Go through the following listing and count each line that contains the string "hmem"; the answer is that number alone.
================================
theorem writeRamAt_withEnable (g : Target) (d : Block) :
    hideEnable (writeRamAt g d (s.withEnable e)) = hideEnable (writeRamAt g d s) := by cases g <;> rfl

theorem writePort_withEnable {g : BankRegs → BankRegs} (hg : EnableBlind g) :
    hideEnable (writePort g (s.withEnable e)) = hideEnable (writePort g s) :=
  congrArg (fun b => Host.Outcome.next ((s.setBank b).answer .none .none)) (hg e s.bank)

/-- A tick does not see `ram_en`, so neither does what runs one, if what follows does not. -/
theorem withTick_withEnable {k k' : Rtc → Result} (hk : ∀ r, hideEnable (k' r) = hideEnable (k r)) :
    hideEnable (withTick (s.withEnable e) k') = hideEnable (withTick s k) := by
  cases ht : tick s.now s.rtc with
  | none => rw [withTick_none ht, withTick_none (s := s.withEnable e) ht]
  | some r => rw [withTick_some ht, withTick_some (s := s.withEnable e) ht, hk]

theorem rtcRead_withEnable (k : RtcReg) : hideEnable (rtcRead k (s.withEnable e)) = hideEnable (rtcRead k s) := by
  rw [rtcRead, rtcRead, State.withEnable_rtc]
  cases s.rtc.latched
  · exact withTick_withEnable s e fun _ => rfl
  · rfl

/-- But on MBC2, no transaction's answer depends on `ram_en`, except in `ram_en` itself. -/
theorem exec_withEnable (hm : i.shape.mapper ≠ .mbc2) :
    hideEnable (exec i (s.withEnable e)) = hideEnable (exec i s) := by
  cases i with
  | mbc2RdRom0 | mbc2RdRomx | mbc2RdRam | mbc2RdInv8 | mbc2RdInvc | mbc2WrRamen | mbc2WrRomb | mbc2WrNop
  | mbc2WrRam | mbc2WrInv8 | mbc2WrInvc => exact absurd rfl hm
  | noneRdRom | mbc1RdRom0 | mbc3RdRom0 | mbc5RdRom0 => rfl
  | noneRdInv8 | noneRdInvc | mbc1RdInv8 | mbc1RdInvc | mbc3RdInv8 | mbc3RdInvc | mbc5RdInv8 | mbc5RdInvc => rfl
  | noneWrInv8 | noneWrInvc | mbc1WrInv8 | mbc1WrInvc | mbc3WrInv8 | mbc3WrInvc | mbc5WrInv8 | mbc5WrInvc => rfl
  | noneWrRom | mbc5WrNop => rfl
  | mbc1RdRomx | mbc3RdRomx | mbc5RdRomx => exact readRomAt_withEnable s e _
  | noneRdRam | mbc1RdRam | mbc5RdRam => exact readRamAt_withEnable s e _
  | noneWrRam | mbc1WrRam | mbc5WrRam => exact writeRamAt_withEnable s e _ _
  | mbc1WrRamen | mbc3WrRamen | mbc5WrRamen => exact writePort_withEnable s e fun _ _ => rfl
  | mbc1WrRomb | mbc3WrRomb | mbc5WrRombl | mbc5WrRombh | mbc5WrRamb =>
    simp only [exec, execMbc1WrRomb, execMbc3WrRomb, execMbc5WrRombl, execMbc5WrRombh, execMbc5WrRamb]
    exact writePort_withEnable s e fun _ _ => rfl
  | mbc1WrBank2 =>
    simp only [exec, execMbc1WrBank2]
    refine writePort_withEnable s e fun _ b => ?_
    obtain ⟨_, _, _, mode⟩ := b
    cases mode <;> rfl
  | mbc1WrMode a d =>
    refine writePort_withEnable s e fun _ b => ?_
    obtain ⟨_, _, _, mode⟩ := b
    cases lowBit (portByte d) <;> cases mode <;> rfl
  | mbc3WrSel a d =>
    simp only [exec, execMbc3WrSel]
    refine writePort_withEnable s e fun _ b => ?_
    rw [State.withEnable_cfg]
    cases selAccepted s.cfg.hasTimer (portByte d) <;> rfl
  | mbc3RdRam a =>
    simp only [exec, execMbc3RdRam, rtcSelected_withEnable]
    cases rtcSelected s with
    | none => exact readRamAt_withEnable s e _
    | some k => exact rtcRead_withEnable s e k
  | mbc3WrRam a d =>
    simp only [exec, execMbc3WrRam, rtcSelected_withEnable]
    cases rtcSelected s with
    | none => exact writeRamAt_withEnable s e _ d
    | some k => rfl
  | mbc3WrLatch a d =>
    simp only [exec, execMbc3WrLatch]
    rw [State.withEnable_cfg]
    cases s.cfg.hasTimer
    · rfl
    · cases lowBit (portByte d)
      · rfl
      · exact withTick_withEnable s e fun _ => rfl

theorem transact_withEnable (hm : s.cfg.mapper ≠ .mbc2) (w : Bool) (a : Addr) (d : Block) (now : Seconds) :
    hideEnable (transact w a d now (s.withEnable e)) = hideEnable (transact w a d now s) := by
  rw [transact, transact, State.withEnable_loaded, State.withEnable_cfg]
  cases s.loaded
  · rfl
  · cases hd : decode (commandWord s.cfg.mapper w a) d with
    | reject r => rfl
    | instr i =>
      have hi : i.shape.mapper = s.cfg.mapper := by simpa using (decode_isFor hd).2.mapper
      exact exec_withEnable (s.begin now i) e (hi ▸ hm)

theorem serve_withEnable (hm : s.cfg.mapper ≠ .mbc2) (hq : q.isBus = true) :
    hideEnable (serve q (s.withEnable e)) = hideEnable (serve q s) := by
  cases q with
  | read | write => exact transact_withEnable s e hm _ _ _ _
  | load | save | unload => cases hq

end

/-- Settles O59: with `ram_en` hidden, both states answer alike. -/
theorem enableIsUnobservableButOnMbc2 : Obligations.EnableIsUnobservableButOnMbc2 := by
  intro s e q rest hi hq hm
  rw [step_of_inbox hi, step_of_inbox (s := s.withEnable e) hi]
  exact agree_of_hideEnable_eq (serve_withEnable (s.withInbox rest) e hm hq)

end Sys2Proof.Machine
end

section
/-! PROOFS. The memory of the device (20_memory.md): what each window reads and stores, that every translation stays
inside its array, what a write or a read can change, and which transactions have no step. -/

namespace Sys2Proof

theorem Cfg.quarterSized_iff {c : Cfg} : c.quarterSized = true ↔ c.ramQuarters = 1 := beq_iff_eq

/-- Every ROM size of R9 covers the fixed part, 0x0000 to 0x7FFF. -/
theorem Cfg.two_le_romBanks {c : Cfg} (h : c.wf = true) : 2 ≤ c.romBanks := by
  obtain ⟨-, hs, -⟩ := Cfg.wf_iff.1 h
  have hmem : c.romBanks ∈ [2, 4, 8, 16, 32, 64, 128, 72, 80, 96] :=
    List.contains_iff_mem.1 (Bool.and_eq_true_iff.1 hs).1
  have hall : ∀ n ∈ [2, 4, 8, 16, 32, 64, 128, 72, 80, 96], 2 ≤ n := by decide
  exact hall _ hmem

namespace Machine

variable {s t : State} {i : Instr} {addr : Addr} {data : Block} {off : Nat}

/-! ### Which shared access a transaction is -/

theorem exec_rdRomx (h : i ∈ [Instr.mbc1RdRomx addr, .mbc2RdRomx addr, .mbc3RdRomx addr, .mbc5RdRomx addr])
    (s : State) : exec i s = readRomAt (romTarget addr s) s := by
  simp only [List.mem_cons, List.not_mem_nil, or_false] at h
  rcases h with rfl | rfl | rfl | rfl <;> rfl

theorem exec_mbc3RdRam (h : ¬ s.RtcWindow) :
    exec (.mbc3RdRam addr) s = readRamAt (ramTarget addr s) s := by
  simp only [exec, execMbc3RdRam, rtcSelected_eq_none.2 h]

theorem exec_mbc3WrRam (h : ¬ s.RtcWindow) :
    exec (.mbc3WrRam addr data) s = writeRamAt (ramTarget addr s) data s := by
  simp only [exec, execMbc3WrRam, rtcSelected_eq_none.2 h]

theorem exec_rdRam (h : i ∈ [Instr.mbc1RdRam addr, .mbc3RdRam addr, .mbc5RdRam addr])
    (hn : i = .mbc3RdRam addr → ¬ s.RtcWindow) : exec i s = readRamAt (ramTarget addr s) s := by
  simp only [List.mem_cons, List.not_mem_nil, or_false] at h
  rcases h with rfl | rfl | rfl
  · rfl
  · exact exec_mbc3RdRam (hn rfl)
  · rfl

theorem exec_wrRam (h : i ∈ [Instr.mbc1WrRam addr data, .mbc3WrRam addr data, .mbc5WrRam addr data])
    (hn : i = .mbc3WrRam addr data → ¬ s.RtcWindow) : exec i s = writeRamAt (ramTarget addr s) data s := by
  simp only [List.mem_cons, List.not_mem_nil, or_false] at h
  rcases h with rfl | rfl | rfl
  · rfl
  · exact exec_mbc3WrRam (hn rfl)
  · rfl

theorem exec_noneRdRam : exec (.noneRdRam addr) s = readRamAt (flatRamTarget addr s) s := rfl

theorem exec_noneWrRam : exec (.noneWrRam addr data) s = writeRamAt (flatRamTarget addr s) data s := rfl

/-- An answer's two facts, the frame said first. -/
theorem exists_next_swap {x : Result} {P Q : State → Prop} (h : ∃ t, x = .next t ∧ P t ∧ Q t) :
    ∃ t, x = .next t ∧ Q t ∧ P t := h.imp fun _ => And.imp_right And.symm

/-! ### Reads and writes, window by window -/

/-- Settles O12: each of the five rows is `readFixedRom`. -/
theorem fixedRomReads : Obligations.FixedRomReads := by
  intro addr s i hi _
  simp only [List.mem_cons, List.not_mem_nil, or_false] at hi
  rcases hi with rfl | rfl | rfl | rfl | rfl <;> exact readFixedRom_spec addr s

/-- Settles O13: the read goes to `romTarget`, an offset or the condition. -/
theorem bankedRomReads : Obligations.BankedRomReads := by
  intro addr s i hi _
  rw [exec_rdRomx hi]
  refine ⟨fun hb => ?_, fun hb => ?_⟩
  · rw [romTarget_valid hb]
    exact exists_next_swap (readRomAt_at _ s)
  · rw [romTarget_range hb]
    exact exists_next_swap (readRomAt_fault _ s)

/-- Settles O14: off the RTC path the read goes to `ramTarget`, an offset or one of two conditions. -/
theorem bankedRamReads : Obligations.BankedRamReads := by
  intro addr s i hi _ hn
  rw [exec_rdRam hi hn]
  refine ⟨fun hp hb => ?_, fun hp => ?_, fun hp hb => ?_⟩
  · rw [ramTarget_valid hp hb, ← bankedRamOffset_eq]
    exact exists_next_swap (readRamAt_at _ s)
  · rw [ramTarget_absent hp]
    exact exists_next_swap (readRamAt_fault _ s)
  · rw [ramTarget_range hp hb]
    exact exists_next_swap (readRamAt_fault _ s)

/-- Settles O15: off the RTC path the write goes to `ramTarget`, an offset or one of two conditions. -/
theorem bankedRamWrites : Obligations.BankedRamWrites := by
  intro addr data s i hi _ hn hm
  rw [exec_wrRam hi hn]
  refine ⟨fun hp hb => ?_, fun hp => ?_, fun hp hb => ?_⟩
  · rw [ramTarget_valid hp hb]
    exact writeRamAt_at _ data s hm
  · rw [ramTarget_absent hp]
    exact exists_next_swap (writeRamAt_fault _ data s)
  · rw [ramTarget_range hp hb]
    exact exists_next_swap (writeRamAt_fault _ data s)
================================
■ **Response to the task**
2